ABOUT THIS EXERCISE: Every line from the one with "repValid := false" to the one with "def SlBlock.reset : SlBlock", including those two, is to be copied exactly; all other lines of the entries below are left out.

BEGIN INFORMATION PROVIDED

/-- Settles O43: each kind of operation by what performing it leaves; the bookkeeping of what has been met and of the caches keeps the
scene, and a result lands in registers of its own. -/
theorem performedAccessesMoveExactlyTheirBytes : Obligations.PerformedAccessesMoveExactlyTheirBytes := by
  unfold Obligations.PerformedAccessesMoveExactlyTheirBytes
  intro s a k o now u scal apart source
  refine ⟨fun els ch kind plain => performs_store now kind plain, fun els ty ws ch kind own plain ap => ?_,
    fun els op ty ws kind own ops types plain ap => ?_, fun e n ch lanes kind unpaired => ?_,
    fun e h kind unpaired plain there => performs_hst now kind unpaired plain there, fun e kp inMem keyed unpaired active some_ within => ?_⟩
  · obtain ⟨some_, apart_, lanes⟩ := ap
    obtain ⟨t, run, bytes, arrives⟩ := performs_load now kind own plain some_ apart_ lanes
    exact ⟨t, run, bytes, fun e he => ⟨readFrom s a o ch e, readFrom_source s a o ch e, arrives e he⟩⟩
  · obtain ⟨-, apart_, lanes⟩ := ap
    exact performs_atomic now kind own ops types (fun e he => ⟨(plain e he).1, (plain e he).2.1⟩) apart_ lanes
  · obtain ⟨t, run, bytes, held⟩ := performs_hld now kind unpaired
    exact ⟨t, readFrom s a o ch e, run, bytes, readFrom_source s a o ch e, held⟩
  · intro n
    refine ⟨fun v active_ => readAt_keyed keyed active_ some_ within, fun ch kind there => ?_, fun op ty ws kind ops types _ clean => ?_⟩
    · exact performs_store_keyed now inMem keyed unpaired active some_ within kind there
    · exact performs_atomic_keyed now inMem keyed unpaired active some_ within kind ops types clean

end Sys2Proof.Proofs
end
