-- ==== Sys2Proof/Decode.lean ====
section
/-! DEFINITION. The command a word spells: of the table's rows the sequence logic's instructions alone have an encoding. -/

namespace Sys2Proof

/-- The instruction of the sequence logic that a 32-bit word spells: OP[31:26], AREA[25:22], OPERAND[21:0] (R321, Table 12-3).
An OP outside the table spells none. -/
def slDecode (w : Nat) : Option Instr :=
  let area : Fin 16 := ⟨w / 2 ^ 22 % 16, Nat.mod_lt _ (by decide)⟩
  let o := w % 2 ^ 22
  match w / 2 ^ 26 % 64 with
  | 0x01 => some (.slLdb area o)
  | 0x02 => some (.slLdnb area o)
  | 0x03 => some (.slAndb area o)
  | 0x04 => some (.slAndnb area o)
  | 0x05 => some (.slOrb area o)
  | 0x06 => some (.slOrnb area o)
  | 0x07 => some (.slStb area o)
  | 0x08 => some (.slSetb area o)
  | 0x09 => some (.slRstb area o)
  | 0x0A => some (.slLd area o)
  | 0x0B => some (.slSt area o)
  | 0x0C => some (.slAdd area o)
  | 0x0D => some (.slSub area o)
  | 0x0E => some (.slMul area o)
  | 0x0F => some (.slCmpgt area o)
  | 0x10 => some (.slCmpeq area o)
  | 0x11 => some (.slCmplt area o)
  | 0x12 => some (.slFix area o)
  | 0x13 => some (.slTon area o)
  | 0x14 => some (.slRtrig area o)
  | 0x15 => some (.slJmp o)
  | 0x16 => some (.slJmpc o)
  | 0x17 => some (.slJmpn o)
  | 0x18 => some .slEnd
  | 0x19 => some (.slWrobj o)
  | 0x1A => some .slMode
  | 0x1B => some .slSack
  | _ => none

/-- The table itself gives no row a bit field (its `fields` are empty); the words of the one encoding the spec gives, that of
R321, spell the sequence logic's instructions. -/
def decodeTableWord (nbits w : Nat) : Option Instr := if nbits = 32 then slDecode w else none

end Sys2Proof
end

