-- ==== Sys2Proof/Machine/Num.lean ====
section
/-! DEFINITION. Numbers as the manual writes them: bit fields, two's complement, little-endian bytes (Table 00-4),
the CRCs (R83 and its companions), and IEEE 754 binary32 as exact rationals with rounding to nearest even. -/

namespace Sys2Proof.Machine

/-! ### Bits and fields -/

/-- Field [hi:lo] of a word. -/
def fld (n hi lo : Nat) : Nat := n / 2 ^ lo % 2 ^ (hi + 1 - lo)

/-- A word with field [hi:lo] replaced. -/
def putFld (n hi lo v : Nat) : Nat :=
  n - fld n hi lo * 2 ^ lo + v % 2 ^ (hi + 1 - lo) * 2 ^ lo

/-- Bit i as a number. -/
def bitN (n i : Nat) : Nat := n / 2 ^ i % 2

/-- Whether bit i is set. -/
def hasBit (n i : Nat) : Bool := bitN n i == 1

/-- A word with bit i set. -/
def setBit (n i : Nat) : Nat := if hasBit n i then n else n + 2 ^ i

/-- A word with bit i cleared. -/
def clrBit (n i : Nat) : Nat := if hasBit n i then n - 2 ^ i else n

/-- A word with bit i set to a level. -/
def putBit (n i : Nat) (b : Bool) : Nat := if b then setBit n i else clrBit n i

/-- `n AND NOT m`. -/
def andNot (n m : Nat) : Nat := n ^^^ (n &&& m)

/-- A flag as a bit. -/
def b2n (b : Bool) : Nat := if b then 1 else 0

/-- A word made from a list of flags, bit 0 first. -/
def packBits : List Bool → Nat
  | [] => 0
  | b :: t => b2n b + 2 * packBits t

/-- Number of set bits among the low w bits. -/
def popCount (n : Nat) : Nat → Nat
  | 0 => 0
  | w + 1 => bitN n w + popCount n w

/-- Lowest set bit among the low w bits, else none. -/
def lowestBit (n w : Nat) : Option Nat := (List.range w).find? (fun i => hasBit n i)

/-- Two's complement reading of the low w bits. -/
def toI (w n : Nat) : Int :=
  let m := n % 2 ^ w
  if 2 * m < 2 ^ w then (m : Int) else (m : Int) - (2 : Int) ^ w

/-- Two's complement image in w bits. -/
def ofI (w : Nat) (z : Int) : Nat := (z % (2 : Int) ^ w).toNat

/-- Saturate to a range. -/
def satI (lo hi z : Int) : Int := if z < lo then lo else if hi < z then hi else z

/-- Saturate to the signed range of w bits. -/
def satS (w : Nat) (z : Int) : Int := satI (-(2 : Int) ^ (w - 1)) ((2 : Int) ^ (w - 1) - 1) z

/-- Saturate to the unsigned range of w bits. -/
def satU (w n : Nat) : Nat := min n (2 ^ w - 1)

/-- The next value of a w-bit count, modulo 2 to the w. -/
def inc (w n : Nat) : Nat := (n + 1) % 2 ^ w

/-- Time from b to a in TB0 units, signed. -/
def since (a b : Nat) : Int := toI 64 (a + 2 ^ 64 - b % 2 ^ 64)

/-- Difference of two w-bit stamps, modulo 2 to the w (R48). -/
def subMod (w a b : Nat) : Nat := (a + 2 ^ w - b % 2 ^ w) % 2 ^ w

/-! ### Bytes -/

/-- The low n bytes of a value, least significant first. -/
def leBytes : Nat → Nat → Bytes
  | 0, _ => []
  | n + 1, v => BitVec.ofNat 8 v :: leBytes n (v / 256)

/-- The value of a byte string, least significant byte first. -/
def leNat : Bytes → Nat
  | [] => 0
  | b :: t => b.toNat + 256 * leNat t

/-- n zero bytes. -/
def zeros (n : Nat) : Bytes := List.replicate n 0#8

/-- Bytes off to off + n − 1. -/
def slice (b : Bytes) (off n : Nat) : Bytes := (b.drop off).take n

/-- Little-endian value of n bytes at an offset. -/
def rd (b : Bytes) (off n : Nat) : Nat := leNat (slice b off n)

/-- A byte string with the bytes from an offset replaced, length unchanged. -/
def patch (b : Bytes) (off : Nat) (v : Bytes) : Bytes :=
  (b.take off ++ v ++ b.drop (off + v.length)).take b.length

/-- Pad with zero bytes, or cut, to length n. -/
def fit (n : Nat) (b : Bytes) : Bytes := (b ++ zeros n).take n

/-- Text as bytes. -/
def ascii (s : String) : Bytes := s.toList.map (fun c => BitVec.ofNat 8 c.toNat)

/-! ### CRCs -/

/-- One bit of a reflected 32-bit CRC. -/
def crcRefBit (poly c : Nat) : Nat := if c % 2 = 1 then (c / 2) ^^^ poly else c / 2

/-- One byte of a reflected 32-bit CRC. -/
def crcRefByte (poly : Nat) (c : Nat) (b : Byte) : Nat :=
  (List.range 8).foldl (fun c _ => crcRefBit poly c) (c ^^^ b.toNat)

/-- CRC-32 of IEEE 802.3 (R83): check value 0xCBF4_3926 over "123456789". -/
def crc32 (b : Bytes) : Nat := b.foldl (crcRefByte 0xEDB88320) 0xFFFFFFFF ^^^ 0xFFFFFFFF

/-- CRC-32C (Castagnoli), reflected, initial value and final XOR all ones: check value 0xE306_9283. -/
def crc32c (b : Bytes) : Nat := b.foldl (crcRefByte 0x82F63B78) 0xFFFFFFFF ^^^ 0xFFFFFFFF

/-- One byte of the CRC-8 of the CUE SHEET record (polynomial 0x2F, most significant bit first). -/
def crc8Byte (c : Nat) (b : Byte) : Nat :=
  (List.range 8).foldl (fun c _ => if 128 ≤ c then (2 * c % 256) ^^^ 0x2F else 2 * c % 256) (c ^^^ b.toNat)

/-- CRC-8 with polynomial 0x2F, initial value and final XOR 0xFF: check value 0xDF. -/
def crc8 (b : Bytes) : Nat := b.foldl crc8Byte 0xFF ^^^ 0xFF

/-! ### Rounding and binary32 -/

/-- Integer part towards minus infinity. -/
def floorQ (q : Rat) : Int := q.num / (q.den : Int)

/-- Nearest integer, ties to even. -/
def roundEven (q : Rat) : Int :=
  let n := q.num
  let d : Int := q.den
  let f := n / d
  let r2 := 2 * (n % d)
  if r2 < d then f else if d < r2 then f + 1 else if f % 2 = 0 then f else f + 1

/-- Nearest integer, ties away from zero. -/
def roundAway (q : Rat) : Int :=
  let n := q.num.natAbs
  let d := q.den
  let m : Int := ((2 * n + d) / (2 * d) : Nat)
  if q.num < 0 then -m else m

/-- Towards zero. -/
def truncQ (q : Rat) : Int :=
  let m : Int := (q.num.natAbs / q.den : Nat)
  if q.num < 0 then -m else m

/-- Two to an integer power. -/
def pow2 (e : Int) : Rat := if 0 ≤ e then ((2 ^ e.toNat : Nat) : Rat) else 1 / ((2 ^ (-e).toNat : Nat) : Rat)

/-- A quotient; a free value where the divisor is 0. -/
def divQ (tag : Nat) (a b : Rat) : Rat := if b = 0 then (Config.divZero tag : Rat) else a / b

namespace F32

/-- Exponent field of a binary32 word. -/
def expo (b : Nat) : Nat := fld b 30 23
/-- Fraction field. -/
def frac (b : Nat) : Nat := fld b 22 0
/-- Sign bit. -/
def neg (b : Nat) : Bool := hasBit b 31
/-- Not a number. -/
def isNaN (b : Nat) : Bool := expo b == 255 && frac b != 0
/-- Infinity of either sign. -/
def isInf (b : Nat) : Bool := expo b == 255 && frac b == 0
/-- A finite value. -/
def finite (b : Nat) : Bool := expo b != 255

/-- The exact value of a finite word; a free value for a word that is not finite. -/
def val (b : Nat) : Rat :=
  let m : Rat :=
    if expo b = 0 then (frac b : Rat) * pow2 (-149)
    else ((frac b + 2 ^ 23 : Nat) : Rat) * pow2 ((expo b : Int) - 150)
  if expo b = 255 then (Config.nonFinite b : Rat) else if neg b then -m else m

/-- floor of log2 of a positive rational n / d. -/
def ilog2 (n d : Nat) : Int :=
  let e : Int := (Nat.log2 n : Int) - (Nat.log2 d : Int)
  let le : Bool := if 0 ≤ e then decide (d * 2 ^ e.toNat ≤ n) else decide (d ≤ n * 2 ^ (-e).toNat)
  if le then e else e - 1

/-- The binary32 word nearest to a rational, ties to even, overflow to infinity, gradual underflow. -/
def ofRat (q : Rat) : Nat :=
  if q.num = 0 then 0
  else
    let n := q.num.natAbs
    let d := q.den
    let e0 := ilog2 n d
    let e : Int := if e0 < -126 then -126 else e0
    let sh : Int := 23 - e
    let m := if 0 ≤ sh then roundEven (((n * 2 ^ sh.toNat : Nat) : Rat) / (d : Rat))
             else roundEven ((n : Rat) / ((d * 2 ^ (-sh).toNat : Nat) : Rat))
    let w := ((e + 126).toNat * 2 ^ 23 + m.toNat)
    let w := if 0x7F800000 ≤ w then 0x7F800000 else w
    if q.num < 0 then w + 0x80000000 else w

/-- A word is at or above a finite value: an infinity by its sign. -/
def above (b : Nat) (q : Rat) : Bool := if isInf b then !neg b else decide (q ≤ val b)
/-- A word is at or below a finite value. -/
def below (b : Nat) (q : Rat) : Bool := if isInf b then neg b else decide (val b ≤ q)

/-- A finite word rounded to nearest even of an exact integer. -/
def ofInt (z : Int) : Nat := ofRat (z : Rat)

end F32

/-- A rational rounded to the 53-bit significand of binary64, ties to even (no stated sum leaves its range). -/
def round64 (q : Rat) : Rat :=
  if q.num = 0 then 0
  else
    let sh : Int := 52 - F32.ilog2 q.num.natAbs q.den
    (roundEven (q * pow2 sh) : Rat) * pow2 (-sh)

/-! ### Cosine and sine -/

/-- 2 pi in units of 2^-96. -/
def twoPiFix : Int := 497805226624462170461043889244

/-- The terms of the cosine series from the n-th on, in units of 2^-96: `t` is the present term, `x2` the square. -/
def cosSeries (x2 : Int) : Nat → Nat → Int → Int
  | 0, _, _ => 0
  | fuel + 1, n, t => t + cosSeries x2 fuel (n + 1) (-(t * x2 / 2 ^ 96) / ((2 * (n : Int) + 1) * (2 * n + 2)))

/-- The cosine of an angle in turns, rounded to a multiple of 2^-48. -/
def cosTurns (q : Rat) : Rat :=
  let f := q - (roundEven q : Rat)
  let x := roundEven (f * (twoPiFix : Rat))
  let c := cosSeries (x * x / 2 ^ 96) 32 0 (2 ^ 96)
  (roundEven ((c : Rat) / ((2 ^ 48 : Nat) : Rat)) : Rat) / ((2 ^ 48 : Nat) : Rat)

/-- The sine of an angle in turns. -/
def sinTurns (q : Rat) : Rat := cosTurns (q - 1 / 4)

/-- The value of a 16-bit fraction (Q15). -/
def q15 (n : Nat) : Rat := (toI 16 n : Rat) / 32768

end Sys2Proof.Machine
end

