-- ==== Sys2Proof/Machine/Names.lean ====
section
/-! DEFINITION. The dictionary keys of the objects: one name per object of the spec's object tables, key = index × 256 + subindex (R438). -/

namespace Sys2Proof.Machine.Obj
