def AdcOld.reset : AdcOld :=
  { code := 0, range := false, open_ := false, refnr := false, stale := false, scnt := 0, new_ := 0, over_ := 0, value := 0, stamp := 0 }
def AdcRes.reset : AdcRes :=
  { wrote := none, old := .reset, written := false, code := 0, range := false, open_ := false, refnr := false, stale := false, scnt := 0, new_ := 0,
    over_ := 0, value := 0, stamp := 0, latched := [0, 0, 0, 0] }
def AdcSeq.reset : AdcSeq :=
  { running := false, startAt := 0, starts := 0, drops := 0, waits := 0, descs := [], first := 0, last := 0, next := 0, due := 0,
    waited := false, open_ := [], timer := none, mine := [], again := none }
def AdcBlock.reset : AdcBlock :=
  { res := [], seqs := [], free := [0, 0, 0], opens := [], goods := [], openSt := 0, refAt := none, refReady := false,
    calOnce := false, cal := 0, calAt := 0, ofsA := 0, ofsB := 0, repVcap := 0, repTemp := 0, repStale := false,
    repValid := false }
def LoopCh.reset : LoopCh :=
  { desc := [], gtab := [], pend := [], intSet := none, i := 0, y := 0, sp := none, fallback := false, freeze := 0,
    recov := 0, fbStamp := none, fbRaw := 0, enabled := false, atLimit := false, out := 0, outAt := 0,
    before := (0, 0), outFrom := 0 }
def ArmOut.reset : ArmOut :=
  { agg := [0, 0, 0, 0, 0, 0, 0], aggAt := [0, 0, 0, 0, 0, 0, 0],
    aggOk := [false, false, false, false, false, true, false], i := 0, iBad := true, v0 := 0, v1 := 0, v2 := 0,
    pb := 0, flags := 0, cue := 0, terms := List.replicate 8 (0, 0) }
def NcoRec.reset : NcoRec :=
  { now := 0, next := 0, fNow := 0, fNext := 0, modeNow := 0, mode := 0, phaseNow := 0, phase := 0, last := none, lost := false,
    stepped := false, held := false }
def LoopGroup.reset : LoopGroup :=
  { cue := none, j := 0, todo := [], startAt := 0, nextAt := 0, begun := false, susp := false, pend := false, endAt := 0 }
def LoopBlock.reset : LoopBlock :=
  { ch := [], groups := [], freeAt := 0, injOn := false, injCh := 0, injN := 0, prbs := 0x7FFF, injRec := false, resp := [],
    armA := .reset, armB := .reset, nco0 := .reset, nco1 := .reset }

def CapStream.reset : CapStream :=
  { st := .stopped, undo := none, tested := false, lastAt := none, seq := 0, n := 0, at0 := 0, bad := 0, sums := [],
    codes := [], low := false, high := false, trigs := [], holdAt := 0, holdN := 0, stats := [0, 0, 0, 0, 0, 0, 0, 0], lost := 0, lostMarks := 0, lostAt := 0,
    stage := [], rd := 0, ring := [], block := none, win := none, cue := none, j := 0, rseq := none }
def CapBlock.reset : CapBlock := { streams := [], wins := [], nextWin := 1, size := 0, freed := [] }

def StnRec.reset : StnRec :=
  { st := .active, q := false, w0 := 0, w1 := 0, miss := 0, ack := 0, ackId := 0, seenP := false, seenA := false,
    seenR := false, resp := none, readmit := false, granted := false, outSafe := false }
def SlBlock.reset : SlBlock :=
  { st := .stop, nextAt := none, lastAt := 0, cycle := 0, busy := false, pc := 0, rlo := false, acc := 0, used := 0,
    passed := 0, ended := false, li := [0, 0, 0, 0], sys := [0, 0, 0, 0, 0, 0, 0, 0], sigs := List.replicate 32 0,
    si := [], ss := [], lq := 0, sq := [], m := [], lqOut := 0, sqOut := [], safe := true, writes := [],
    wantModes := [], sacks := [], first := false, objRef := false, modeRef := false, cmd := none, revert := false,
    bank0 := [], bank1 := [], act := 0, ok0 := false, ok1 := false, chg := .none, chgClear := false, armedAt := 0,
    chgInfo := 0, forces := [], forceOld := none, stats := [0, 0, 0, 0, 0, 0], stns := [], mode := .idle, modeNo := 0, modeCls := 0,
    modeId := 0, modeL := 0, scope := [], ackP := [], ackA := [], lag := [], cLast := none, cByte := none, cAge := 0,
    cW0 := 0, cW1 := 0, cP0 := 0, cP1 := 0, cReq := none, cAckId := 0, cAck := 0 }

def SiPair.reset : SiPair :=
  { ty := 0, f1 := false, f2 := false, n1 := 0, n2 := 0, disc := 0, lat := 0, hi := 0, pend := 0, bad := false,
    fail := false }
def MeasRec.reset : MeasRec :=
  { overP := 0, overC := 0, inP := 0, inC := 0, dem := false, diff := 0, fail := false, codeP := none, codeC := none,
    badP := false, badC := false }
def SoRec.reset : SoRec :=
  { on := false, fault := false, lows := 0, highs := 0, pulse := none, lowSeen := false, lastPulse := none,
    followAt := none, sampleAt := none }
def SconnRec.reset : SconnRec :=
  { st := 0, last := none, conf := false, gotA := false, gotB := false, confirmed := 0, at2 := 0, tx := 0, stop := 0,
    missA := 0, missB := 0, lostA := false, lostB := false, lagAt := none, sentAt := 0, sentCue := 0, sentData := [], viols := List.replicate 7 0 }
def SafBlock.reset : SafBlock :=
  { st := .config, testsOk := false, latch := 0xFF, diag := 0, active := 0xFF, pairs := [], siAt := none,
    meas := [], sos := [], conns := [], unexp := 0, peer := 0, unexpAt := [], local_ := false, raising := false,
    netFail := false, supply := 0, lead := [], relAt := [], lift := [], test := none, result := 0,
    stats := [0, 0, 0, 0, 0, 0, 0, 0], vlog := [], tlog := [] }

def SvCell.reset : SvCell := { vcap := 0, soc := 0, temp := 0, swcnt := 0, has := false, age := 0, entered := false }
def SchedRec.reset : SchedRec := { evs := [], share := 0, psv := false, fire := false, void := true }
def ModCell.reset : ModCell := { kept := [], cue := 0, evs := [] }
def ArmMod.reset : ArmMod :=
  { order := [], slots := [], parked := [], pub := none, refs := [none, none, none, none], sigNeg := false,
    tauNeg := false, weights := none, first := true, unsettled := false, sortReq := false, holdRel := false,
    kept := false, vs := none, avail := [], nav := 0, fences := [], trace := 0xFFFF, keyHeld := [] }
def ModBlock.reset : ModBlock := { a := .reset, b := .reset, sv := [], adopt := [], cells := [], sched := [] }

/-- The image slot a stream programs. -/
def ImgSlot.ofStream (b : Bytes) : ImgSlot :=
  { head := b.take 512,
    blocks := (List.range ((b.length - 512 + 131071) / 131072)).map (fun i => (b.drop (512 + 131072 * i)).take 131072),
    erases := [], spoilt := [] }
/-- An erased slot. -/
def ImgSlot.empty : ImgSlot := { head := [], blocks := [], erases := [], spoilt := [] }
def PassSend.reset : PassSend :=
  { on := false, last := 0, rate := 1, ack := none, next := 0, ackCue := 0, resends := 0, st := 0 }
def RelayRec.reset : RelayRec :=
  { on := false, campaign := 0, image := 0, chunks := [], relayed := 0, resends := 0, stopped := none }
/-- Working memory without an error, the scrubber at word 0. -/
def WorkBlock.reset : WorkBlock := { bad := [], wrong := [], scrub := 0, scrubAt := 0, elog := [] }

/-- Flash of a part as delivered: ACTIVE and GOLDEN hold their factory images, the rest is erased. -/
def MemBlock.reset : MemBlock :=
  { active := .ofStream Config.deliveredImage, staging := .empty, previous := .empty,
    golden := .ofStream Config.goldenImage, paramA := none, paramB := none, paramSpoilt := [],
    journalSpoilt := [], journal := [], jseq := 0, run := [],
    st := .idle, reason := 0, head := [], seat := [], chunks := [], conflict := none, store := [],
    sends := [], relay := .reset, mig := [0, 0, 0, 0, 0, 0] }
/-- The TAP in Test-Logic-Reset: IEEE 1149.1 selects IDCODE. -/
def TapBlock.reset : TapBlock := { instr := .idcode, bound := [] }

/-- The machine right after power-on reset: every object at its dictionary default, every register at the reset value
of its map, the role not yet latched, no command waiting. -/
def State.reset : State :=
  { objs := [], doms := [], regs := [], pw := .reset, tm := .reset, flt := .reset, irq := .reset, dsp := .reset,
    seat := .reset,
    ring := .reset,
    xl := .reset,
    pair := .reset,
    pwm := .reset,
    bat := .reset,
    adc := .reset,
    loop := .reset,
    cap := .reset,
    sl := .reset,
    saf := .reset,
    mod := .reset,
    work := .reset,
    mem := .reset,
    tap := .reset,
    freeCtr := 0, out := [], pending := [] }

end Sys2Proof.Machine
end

END INFORMATION PROVIDED

SOLUTION FOR THIS EXERCISE:
    repValid := false }
def LoopCh.reset : LoopCh :=
  { desc := [], gtab := [], pend := [], intSet := none, i := 0, y := 0, sp := none, fallback := false, freeze := 0,
    recov := 0, fbStamp := none, fbRaw := 0, enabled := false, atLimit := false, out := 0, outAt := 0,
    before := (0, 0), outFrom := 0 }
def ArmOut.reset : ArmOut :=
  { agg := [0, 0, 0, 0, 0, 0, 0], aggAt := [0, 0, 0, 0, 0, 0, 0],
    aggOk := [false, false, false, false, false, true, false], i := 0, iBad := true, v0 := 0, v1 := 0, v2 := 0,
    pb := 0, flags := 0, cue := 0, terms := List.replicate 8 (0, 0) }
def NcoRec.reset : NcoRec :=
  { now := 0, next := 0, fNow := 0, fNext := 0, modeNow := 0, mode := 0, phaseNow := 0, phase := 0, last := none, lost := false,
    stepped := false, held := false }
def LoopGroup.reset : LoopGroup :=
  { cue := none, j := 0, todo := [], startAt := 0, nextAt := 0, begun := false, susp := false, pend := false, endAt := 0 }
def LoopBlock.reset : LoopBlock :=
  { ch := [], groups := [], freeAt := 0, injOn := false, injCh := 0, injN := 0, prbs := 0x7FFF, injRec := false, resp := [],
    armA := .reset, armB := .reset, nco0 := .reset, nco1 := .reset }

def CapStream.reset : CapStream :=
  { st := .stopped, undo := none, tested := false, lastAt := none, seq := 0, n := 0, at0 := 0, bad := 0, sums := [],
    codes := [], low := false, high := false, trigs := [], holdAt := 0, holdN := 0, stats := [0, 0, 0, 0, 0, 0, 0, 0], lost := 0, lostMarks := 0, lostAt := 0,
    stage := [], rd := 0, ring := [], block := none, win := none, cue := none, j := 0, rseq := none }
def CapBlock.reset : CapBlock := { streams := [], wins := [], nextWin := 1, size := 0, freed := [] }

def StnRec.reset : StnRec :=
  { st := .active, q := false, w0 := 0, w1 := 0, miss := 0, ack := 0, ackId := 0, seenP := false, seenA := false,
    seenR := false, resp := none, readmit := false, granted := false, outSafe := false }
def SlBlock.reset : SlBlock :=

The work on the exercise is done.